Óleo de rícino
Trinta anos atrás, uma senhora que sofria
de reumatismo me contou ter sido tratada com óleo de
rícino. Duas vezes por semana, ela ia ao consultório, e o
médico perguntava: “Hoje a senhora prefere o vermelho
ou o alaranjado?”. Vermelha era a cor no pote que
continha óleo de rícino com groselha; no outro, o óleo
vinha misturado com essência de laranja, para disfarçar
o gosto insuportável do purgativo.
Até aí, nenhuma novidade; em tantos anos de profissão,
já vi os tratamentos mais estapafúrdios prescritos tanto
por médicos tradicionais como pela autodenominada
medicina alternativa; o curioso, nesse caso, é que a
receita vinha de um renomado professor universitário,
autor de um tratado de clínica médica adotado em várias
faculdades. E, mais desconcertante: a senhora estava
convencida de que, graças à ação do famigerado óleo,
as dores entravam em períodos de acalmia.
Óleo de rícino é dotado de atividade antirreumática?
É muito pouco provável que seja, mas a medicina daquele
tempo oferecia poucos recursos e não era baseada
em evidências experimentais. Os médicos adotavam
condutas e receitavam remédios com base em teorias
jamais comprovadas cientificamente ou de acordo
com ideias pré-concebidas e experiências pessoais.
Parte expressiva desse entulho do empirismo ainda se
acotovela nas prateleiras das farmácias sob o rótulo
de protetores do fígado, fortificantes, revitalizadores,
complexos vitamínicos e de mirabolantes associações
de panaceias que apregoam, no rádio e na TV, curar
males tão diversos quanto falta de memória, fraqueza,
irregularidades menstruais, gripes e doenças do fígado.
A explosão do conhecimento científico, que revolucionou
a forma de praticar medicina na segunda metade do
século 20, implantou o paradigma de que qualquer
tratamento médico só pode ser adotado depois de
haver demonstrado eficácia estatisticamente significante
em estudos conduzidos com absoluto rigor científico.
A experiência pessoal ou de terceiros é importante para
ajudar o médico a interpretar resultados e referendar ou
não as conclusões tiradas nesses estudos, mas não é
suficiente para substituí-los.
Por que a exigência desse rigor?
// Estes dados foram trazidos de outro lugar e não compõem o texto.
/-- A carried block is read back from its bytes as it was written, CF8 and CF16 alike (R141 to R144, R343). The bits of
a bundle's slots (R223, R224, R236, R239, R241, R243, R246, R248): the value that a slot's table gives an operation,
with every operand at every value its field admits, spells that operation; a value with a bit set that the operation
does not use, or with an operation code of none, spells none. The bytes 00 11 01 05 begin a bundle with M.MMA on group
1, A from descriptor 4, B from descriptor 5 (R226). -/
def Obligations.CarriedBlocksRoundTrip : Prop :=
  ((∀ (s h : Nat) (sat : Bool) (e : List Int), s < 256 → h < 4 → e.length = 64 → (∀ x ∈ e, -128 ≤ x ∧ x ≤ 127) →
      RingBlock.parse false (RingBlock.cf8 s h sat e).bytes = .cf8 s h sat e)
    ∧ (∀ e : List Half, e.length = 64 → RingBlock.parse true (RingBlock.cf16 e).bytes = .cf16 e))
  ∧ (∀ (u : LU) (d a b c : Fin 16) (g : Fin 4) (n6 : Fin 64) (n10 len : Fin 1024) (t : Fin 16384) (imm : Fin 4096)
      (sh : Fin 32) (h : Half) (f : Bool),
      (∀ (o : MmaOp) (p : OpenOp), let og := fun (e : Option (Fin 8)) => (e.map fun x => x.val + 8).getD 0
        readM u (1 + o.group.val * 2 ^ 4 + o.adesc.val * 2 ^ 6 + o.areg.val * 2 ^ 12 + o.bdesc.val * 2 ^ 16
          + o.breg.val * 2 ^ 22 + og o.oga * 2 ^ 26 + og o.ogb * 2 ^ 30) = .op (.mMma u o)
        ∧ readM u (2 + p.group.val * 2 ^ 4 + p.load.toNat * 2 ^ 6 + p.proof.toNat * 2 ^ 7 + p.desc.val * 2 ^ 8
          + p.areg.val * 2 ^ 14) = .op (.grpOpen u p)
        ∧ readM u (3 + g.val * 2 ^ 4) = .op (.grpClose u g) ∧ readM u (3 + g.val * 2 ^ 4 + 2 ^ 6) = .bad)
      ∧ (∀ o : WriteOp, (o.srcg = true → o.src.val < 4) →
        readW u (1 + o.prof.val * 2 ^ 2 + o.srcg.toNat * 2 ^ 5 + o.src.val * 2 ^ 6 + o.sreg.val * 2 ^ 12
          + o.dst.val * 2 ^ 16 + o.dreg.val * 2 ^ 22 + o.aux.val * 2 ^ 26) = .op (.wWrite u o))
      ∧ (let v2 := fun (op : Nat) => op + d.val * 2 ^ 6 + a.val * 2 ^ 10
        let v3 := fun (op : Nat) => v2 op + b.val * 2 ^ 14
        let mem := fun (op : Nat) => op + n6.val * 2 ^ 22 + c.val * 2 ^ 28
        readV u (v3 1) = .op (.vAdd u d a b) ∧ readV u (v3 2) = .op (.vSub u d a b) ∧ readV u (v3 3) = .op (.vMul u d a b)
        ∧ readV u (v3 4 + c.val * 2 ^ 18) = .op (.vFma u d a b c)
        ∧ readV u (v2 5) = .op (.vRcp u d a) ∧ readV u (v2 6) = .op (.vRsq u d a) ∧ readV u (v2 7) = .op (.vExp u d a)
        ∧ readV u (v2 8) = .op (.vSum u d a)
        ∧ readV u (mem 9 + d.val * 2 ^ 6) = .op (.vLd u d n6 c) ∧ readV u (mem 10 + a.val * 2 ^ 10) = .op (.vSt u a n6 c)
        ∧ readV u (11 + d.val * 2 ^ 6 + g.val * 2 ^ 10 + c.val * 2 ^ 28 + n6.val * 2 ^ 32) = .op (.vLdg u d g n6 c)
        ∧ readV u (12 + d.val * 2 ^ 6 + h.toNat * 2 ^ 32) = .op (.vSplat u d h)
        ∧ readV u (v2 5 + 2 ^ 14) = .bad ∧ readV u 13 = .bad)
      ∧ (∀ o : MoveOp, let x := fun (op : Nat) => op + o.ldesc.val * 2 ^ 5 + o.lreg.val * 2 ^ 11 + o.fdesc.val * 2 ^ 15
          + o.freg.val * 2 ^ 21 + o.slot.val * 2 ^ 25 + o.fsel.toNat * 2 ^ 32 + o.gal.val * 2 ^ 33
        ∀ e ∈ [(1, MoveKind.ld, Instr.xLd u o), (2, .st, .xSt u o), (3, .send, .xSend u o), (4, .recv, .xRecv u o),
            (5, .push, .xPush u o), (6, .pop, .xPop u o), (7, .racc, .xRacc u o), (8, .iload, .xIload u o),
            (9, .wtbl, .xWtbl u o), (10, .dtbl, .xDtbl u o), (11, .eng, .xEng u o), (12, .mon, .xMon u o)],
          (e.2.1.stray o = false → readX u (x e.1) = .op e.2.2) ∧ (e.2.1.stray o = true → readX u (x e.1) = .bad))
      ∧ (let regs := fun (op : Nat) => op + d.val * 2 ^ 4 + a.val * 2 ^ 8
        let r3 := fun (op : Nat) => regs op + b.val * 2 ^ 12
        readA u (r3 1) = .op (.aAdd u d a b) ∧ readA u (r3 2) = .op (.aSub u d a b) ∧ readA u (r3 3) = .op (.aAnd u d a b)
        ∧ readA u (r3 4) = .op (.aShl u d a b) ∧ readA u (r3 5) = .op (.aShr u d a b)
        ∧ readA u (regs 6 + imm.val * 2 ^ 12) = .op (.aAddi u d a (BitVec.ofNat 16 imm.val))
        ∧ readA u (regs 7 + imm.val * 2 ^ 12) = .op (.aAndi u d a (BitVec.ofNat 16 imm.val))
        ∧ readA u (regs 8 + sh.val * 2 ^ 12) = .op (.aShli u d a (BitVec.ofNat 16 sh.val))
        ∧ readA u (regs 9 + sh.val * 2 ^ 12) = .op (.aShri u d a (BitVec.ofNat 16 sh.val))
        ∧ readA u (r3 1 + 2 ^ 16) = .bad ∧ readA u 10 = .bad)
      ∧ ((len ≠ 0 → readL u (1 + c.val * 2 ^ 4 + len.val * 2 ^ 8) = .op (.lLoop u c len))
        ∧ readL u (2 + t.val * 2 ^ 4) = .op (.lWait u t) ∧ (t ≠ 0 → readL u (3 + t.val * 2 ^ 4) = .op (.lIdle u t))
        ∧ readL u 4 = .op (.lArm u) ∧ readL u (5 + n10.val * 2 ^ 4) = .op (.lEntry u n10) ∧ readL u 6 = .op (.lHalt u)
        ∧ readL u (7 + c.val * 2 ^ 4 + f.toNat * 2 ^ 8 + n10.val * 2 ^ 9) = .op (.lSkip u c f n10)
        ∧ readL u (4 + 2 ^ 4) = .bad ∧ readL u 8 = .bad)
      ∧ readSlot u ([0x00, 0x11, 0x01, 0x05] ++ List.replicate 28 0) .m =
        .op (.mMma u ⟨1, 4, 0, 5, 0, none, none⟩)
      ∧ (readM u 0 = .nop ∧ readW u 0 = .nop ∧ readV u 0 = .nop ∧ readX u 0 = .nop ∧ readA u 0 = .nop
        ∧ readL u 0 = .nop))

/-! ### Memory -/

/-- HBM_ACCESS of a die that answers: a write stores its 64 bytes, through the remap table, and a clean read delivers
the bytes that stand there; one bad symbol is corrected and counted, more deliver a blank with its counts, its latched
address and its suspect event; an access in its bank's refresh window is refused (R405, R406, R409, R410).
SHARED_CACHE_ACCESS of a die that answers: the first access of a tick to a bank is served, a write with its bytes, a
read with the bytes that stand there; the second to the same bank is dropped with one suspect event; an offset beyond
the cache reads zeros with a range error (R416, R418, R419). -/
def Obligations.MemoriesAccess : Prop :=
  (∀ (s : State) (d : Die) (i : Issuer) (off a : Nat) (b : List Byte) (upset : Nat), s.powered = true →
      s.dieClosed d = false → s.clockOut (.hbm d) = false → s.resolve d (off / 64 * 64) = some (a, false) →
      let x := s.die d
      let q := x.physical a
      let n := x.symsAt q + upset
      let done := fun (t : State) (r : Delivery) =>
        Host.Outcome.next (t.modDie d fun y => { y with delivered := some r })
      let got := s.modDie d fun y => y.setSyms q n
      let rd := Machine.exec (.hbmAccess d i off none upset) s
      let wrote := if s.inPairs d a then (s.hbmStore d a b).modDie d fun y => { y with
        digest := y.digest + writeDigest d a b } else s.hbmStore d a b
      (s.refuses d a = false →
        (b.length = 64 → Machine.exec (.hbmAccess d i off (some b) upset) s = done wrote (.data b))
        ∧ (n = 0 → rd = done got (.data (x.hbm.bytes q 64)))
        ∧ (n = 1 → rd = done ((got.count (dreg .hbmCeCnt d) 1).raiseBit (dreg .hbmStat d) 5 false a) (.data (x.hbm.bytes q 64)))
        ∧ (2 ≤ n → rd = done ((got.uncorrectable d a 0 6 (i != .host)).chargeAccess i) .blank))
      ∧ (s.refuses d a = true → rd = done (s.refuse d a i) .blank
        ∧ Machine.exec (.hbmAccess d i off (some b) upset) s = done (s.refuse d a i) .blank))
  ∧ (∀ (s : State) (d : Die) (i : Issuer) (off : Nat) (b : List Byte), s.powered = true → s.dieClosed d = false →
      s.clockOut (.uncore d) = false → b.length = 128 →
      let l := off / 128
      let x := s.die d
      let done := fun (t : State) (r : Delivery) =>
        Host.Outcome.next (t.modDie d fun y => { y with delivered := some r })
      let c := i.source d
      let busy := x.banks.any fun e => e.1 == l % 64 && !(c.spread && e.2 == c.rank)
      let claimed := s.modDie d fun y => { y with banks := (l % 64, c.rank) :: y.banks }
      let read := claimed.modDie d fun y => y.setWordBad (l * 16) (y.wordBad (l * 16))
      let bad := (read.die d).lineBad l
      let rd := Machine.exec (.sharedCacheAccess d i off none 0) s
      let wr := Machine.exec (.sharedCacheAccess d i off (some b) 0) s
      (off < 0x10000000 → busy = false →
        wr = done (claimed.modDie d fun y => y.putLine l b) (.data b)
        ∧ (bad = [] → x.blanks.contains l = false → rd = done read (.data (x.cache.bytes (l * 128) 128)))
        ∧ (bad ≠ [] → (∀ e ∈ bad, e.2 < 2) → x.blanks.contains l = false →
          rd = done (read.count (dreg .scCeCnt d) 1) (.data (x.cache.bytes (l * 128) 128)))
        ∧ ((∃ e ∈ bad, 2 ≤ e.2) → ∃ t, rd = done t .blank ∧ t.rdBit (dreg .scStat d) 2 = true))
      ∧ (off < 0x10000000 → busy = true →
        rd = done (s.raiseSuspect (dreg .scStat d) 1 (l * 128)) .blank
          ∧ wr = done (s.raiseSuspect (dreg .scStat d) 1 (l * 128)) .blank)
      ∧ (0x10000000 ≤ off → i = .host →
        rd = done (s.raiseBit (dreg .scStat d) 0 false off) (.data (List.replicate 128 0))))

/-- What a stack access has written, the next read of the same place delivers, whatever the remap table or a page copy
under way do to it (R406, R412, R413). What a cache access has written, the next read of the line delivers in a later
tick (R416, R418). -/
def Obligations.MemoriesReadBack : Prop :=
  (∀ (s t : State) (d : Die) (i j : Issuer) (off a : Nat) (b : List Byte), s.powered = true → s.dieClosed d = false →
      s.clockOut (.hbm d) = false → s.resolve d (off / 64 * 64) = some (a, false) → s.refuses d a = false →
      b.length = 64 → Machine.exec (.hbmAccess d i off (some b) 0) s = .next t →
      ∃ r, Machine.exec (.hbmAccess d j off none 0) t = .next r ∧ (r.die d).delivered = some (.data b))
  ∧ (∀ (s t : State) (d : Die) (i j : Issuer) (off : Nat) (b : List Byte), s.powered = true → s.dieClosed d = false →
      s.clockOut (.uncore d) = false → off < 0x10000000 → b.length = 128 →
      ((s.die d).banks.any fun e => e.1 == off / 128 % 64) = false →
      Machine.exec (.sharedCacheAccess d i off (some b) 0) s = .next t →
      let later := t.modDie d fun x => { x with banks := [] }
      ∃ r, Machine.exec (.sharedCacheAccess d j off none 0) later = .next r ∧ (r.die d).delivered = some (.data b))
Primeiro, porque
as doenças evoluem de forma imprevisível: curas e
recaídas podem suceder-se sem qualquer relação com o
tratamento instituído. Segundo, porque cada organismo
reage de acordo com suas idiossincrasias: o remédio
que cura um pode matar outro. Terceiro, por causa
da existência do efeito placebo, isto é, do alívio que o
simples ato de ir ao médico e de tomar remédio pode
trazer para algumas pessoas.
O caso da vitamina C é um bom exemplo. Nos anos
1970, o cientista Linus Pauling lançou a ideia de que
vitamina C em doses altas melhoraria a imunidade,
preveniria gripes, resfriados e até câncer.
Por falta de apenas um, Pauling havia sido agraciado
com dois prêmios Nobel: o de Química e o da Paz, mas
entendia de medicina tanto quanto eu de pontes e de
barragens.
O resultado foi o uso indiscriminado de vitamina C,
porque usuários contumazes que passam dois anos
sem gripe atribuem à vitamina o poder protetor; quem
teve um resfriado que foi embora em dois ou três dias,
enquanto o do vizinho levou cinco, faz o mesmo.
O uso de vitamina C alardeado por Pauling ainda rende
centenas de milhões de dólares em vendas anuais, mas
não foi suficiente para livrá-lo do câncer de próstata no
fim da vida nem demonstrou qualquer eficácia na
prevenção ou tratamento de gripes e resfriados, em
nenhum estudo realizado.
[...]
A medicina baseada em evidências decretou o fim do
médico lacônico, que impõe tratamentos prescritos em
hieróglifos. Na medicina moderna, o papel do profissional
é apresentar as evidências e ajudar o doente a decidir
qual das opções é a mais adequada para seu caso.